Влас Дорошевич - Семья и школа
И дрожавший в страхе, словно всё это заклание происходило перед ним, учитель заплакал:
— Простите… Но не могу я… Не могу… Призрак меня замучил… И избавиться от него не могу. И не желаю! Как же я от него избавляться буду, когда он самое дорогое для меня в жизни? А замучил он меня, замучил. Я в школе перед ребятишками стою. Весело это! Весело смотреть, как в их глазёнках просыпается мысль. Весело, когда хор звонких голосов за тобой урок повторяет. Словно хор маленьких колоколов пасхальную заутреню звонит. Весело, радостно! И вдруг между мной и ими становится мой ребёнок.
«Им ты служишь, папа! А мне, а своему собственному сыну, что ты готовишь?»
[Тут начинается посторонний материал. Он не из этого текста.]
-- ==== Sys2Proof/Tests/Slice0.lean ====
section
/-! SUPPORT. Small tests, their expected values taken from spec/95_test_vectors.md or written out from the rules, and for
each statement with hypotheses a witness that meets them. -/

open Sys2Proof Sys2Proof.Machine

namespace Sys2Proof.Tests

/-! ### Well-formedness: ill-formed terms are refused -/

theorem test_legal_word_checks :
    legalWord 0x00000103 = true ∧ legalWord 0x00000203 = false ∧ legalWord 0x00000009 = false ∧
    legalWord 0x00000000 = false ∧ legalWord 0x00000102 = false := by decide

theorem test_env_step_of_zero_refused :
    (EnvStep.cyc 0).wf = false ∧ (EnvStep.tmr 0).wf = false ∧ (EnvStep.cyc 1).wf = true ∧
    (AgentAction.env (.cyc 0)).wf = false := by decide

theorem test_bus_half_word_refused : (HostAccess.memRead Config.blockBase 2).wf = false := by
  simp [HostAccess.wf, busAdmitted]

theorem test_bus_misaligned_refused : (HostAccess.memWrite (Config.blockBase + 2) 4 0).wf = false := by
  simp [HostAccess.wf, busAdmitted]

theorem test_bus_past_window_refused :
    (HostAccess.memRead (Config.blockBase + 64) 4).wf = false ∧ (HostAccess.memRead (Config.blockBase + 60) 4).wf = true := by
  simp [HostAccess.wf, busAdmitted]

/-! ### Decoding: words written out from the format of R80 (RSV 23 bits, LEVEL, OPC) -/

theorem test_decode_init : decode (0b00000000000000000000000#23 ++ 0b0#1 ++ 0b00000001#8) = .ok .init := by decide

theorem test_decode_trigger : decode (0b00000000000000000000000#23 ++ 0b0#1 ++ 0b00000010#8) = .ok .trigger := by decide

theorem test_decode_wait_edge :
    decode (0b00000000000000000000000#23 ++ 0b1#1 ++ 0b00000011#8) = .ok (.waitEdge true) ∧
    decode (0b00000000000000000000000#23 ++ 0b0#1 ++ 0b00000011#8) = .ok (.waitEdge false) := by decide

theorem test_decode_timer_start :
    decode (0b00000000000000000000000#23 ++ 0b0#1 ++ 0b00000100#8) = .ok .timerStart := by decide

theorem test_decode_timer_stop_read :
    decode (0b00000000000000000000000#23 ++ 0b0#1 ++ 0b00000101#8) = .ok .timerStopRead := by decide

theorem test_decode_to_cm : decode (0b00000000000000000000000#23 ++ 0b0#1 ++ 0b00000110#8) = .ok .toCm := by decide

theorem test_decode_measure_us :
    decode (0b00000000000000000000000#23 ++ 0b0#1 ++ 0b00000111#8) = .ok .measureUs := by decide

theorem test_decode_measure_cm :
    decode (0b00000000000000000000000#23 ++ 0b0#1 ++ 0b00001000#8) = .ok .measureCm := by decide

/-- ENC-10 to ENC-17: the illegal words, each rejected for the field that is wrong. -/
theorem test_decode_illegal :
    decode 0x00000000 = .error .undefinedOpcode ∧ decode 0x00000009 = .error .undefinedOpcode ∧
    decode 0x000000FF = .error .undefinedOpcode ∧ decode 0x00000102 = .error .levelNotAllowed ∧
    decode 0x00000107 = .error .levelNotAllowed ∧ decode 0x00000203 = .error .reservedBits ∧
    decode 0x00000303 = .error .reservedBits ∧ decode 0x80000002 = .error .reservedBits := by decide

/-- R90, R96. -/
theorem test_assemble :
    assemble "WAIT_RISE" = some 0x00000103 ∧ assemble "WAIT_FALL" = some 0x00000003 ∧
    assemble "MEASURE_CM" = some 0x00000008 ∧ assemble "WAIT_EDGE" = none := by decide

theorem test_table_word : decodeTableWord 32 0x00000103 = some (.waitEdge true) ∧ decodeTableWord 32 0x00000102 = none := by
  decide

/-! ### Small states -/

/-- The external state of the vectors' default: everything 0 (section 0). -/
def quiet : External := { trigLine := false, echoLine := false, cyccnt := 0, tmrCnt := 0, tmrRun := false }

/-- After reset in quiet surroundings. -/
def fresh : State := { State.reset with ext := quiet }

/-- With CLK_HZ = 1 000 000 (N = 10) and TIMEOUT_US = 4 (TO_CYC = 4) written. -/
def ready : State := { fresh with regs.clkHz := 1000000, regs.timeoutUs := 4 }

/-- Command `i` running at label `l`, its word issued on `ready`. -/
def at_ (i : Instr) (l : Label) : State :=
  { startWord (encode i) ready with seq.uPC := l, seq.n := 10, seq.toCyc := 4 }

/-- What a step leads to, where it leads on. -/
def after (o : Host.Outcome State Fault Refusal) : State :=
  match o with
  | .next t => t
  | .fault _ => fresh
  | .refused _ => fresh

/-- The word STATUS reads. -/
def statusOf (o : Host.Outcome State Fault Refusal) : Word := regRead 1 (after o)

/-! ### Issue and the host's accesses (section 2.1) -/

/-- ENC-3, ENC-13, ENC-16. -/
theorem test_issue_status :
    statusOf (perform (.host (.regWrite 0 0x00000103)) fresh) = 0x00000001 ∧
    statusOf (perform (.host (.regWrite 0 0x00000102)) fresh) = 0x0002003C ∧
    statusOf (perform (.host (.regWrite 0 0x00000303)) fresh) = 0x0003003C := by decide

/-- ENC-18, P6 #7: a write while TRIGGER is at T3. -/
theorem test_write_while_busy :
    statusOf (perform (.host (.regWrite 4 7))
      { at_ .trigger .t3 with status.lastOp := 3, status.state := .triggering }) = 0x00030103 := by decide

/-- The host reads 0x000F4240 in slot 3 after reset (R55). -/
theorem test_read_tick_hz : (after (perform (.host (.regRead 3)) fresh)).world.hostData = some 0x000F4240 := by decide

/-! ### One step of each command -/

/-- INIT-1 and INIT-2. -/
theorem test_init :
    statusOf (exec .init (startWord 0x00000001 fresh)) = 0x0001002C ∧
    statusOf (exec .init (startWord 0x00000001 { fresh with regs.clkHz := 72000000 })) = 0x0001008A := by decide

/-- INIT-5, INIT-6, INIT-8: the limits of TIMEOUT_US. -/
theorem test_init_limits :
    statusOf (exec .init (startWord 0x00000001 { fresh with regs.clkHz := 1000000, regs.timeoutUs := 0xFFFFFFFF }))
      = 0x0001008A ∧
    statusOf (exec .init (startWord 0x00000001 { fresh with regs.clkHz := 2000000, regs.timeoutUs := 0xFFFFFFFF }))
      = 0x0001002C ∧
    statusOf (exec .init (startWord 0x00000001 { fresh with regs.clkHz := 0xFFFFFFFF, regs.timeoutUs := 1000226 }))
      = 0x0001002C := by decide

/-- TRG-1 and TRG-4: V of TRIGGER. -/
theorem test_trigger_validate :
    statusOf (exec .trigger (startWord 0x00000002 fresh)) = 0x0002002C ∧
    (after (exec .trigger (startWord 0x00000002 { fresh with regs.clkHz := 72500000 }))).seq.n = 720 := by decide

/-- The end of TRIGGER (TRG-2). -/
theorem test_trigger_end :
    statusOf (exec .trigger { at_ .trigger .t4 with ext.trigLine := true, regs.pinsTrig := true }) = 0x0002000A ∧
    (after (exec .trigger { at_ .trigger .t4 with ext.trigLine := true })).ext.trigLine = false := by decide

/-- WE-4 and WE-6: the bound reached, at level 1 and at level 0. -/
theorem test_wait_timeout :
    statusOf (exec (.waitEdge true) { at_ (.waitEdge true) .w3 with ext.cyccnt := 4 }) = 0x0003001C ∧
    statusOf (exec (.waitEdge false) { at_ (.waitEdge false) .w3 with ext.cyccnt := 4 }) = 0x0003005C := by decide

/-- WE-8: the difference is taken across the wrap of the counter. -/
theorem test_wait_across_wrap :
    (after (exec (.waitEdge true) { at_ (.waitEdge true) .w3 with seq.c0 := 0xFFFFFFFE, ext.cyccnt := 1 })).seq.uPC = .w2 ∧
    (after (exec (.waitEdge true) { at_ (.waitEdge true) .w3 with seq.c0 := 0xFFFFFFFE, ext.cyccnt := 2 })).seq.uPC = .bot := by
  decide

/-- PT-1: the timer is reset and then started. -/
theorem test_timer_start :
    (after (exec .timerStart { at_ .timerStart .s1 with ext.tmrCnt := 777 })).ext.tmrCnt = 0 ∧
    statusOf (exec .timerStart (at_ .timerStart .s2)) = 0x0004000A ∧
    (after (exec .timerStart (at_ .timerStart .s2))).ext.tmrRun = true := by decide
«Призрак! Не могу я быть учителем. Призрак плачет. Не учитель я больше… Не учитель»…
И он весь дёргался, произнося эти слова.
И чувствовал я, что это были страшные для него слова,
Мы долго сидели молча.
Он сказал, наконец, глухо, тяжело, как говорится отреченье от любимого.
— Помогите. Устройте мне место сидельца в винной лавке.
Он весь съёжился, словно его придавило, сгорбился, голова ушла в плечи.
Он добавил:
— Если я так же усердно поведу лавку, как вёл народную школу, — моя лавка будет первой винной лавкой кругом. Я буду получать награды и повышения. И меня скоро сделают сидельцем в лавке первого разряда.
Через месяц
«Облетели цветы, догорели огни».
Среди писем, полученных на моё имя в редакции, есть одно, которому не лежится ни в кармане ни в портфеле. Оно просится в печать.
М. Г.[15]
Прежде всего позвольте представиться.
Я — герой.
Я тот самый «великий маленький человек», или «маленький великий человек», о котором, когда Вы писали, слёзы умиления капали с Вашего пера.
Словом, я народный учитель.
Заплачьте:
— Какое святое слово!
Впрочем, вы, вероятно, думаете с тоскою:
— А! Народный учитель!.. Вероятно, опять жалоба!
Нет, милостивый государь, мне жаловаться не на что. Своим положением я могу только хвастаться.
Я старый учитель. Служу делу более 20-ти лет. У меня — семь человек детей. Старшая дочь второй год учительствует. Вторая через несколько месяцев кончает семинарию и тоже начнёт учительствовать.
Мне остаётся поднять на ноги и вывести в люди остальных пятерых.
Чтоб сделать это на учительское жалованье, я не пью. Со дня рождения третьего ребёнка бросил курить. Сам обшиваю всю семью. Выучился шить. Выучился тачать сапоги. И сам шью обувь на всё семейство.
Я из крестьян. Поступив на службу в одно из сёл этой губернии, я приписался к местному обществу. Но новые односельчане воспользовались этим, чтобы не выдавать мне квартирных.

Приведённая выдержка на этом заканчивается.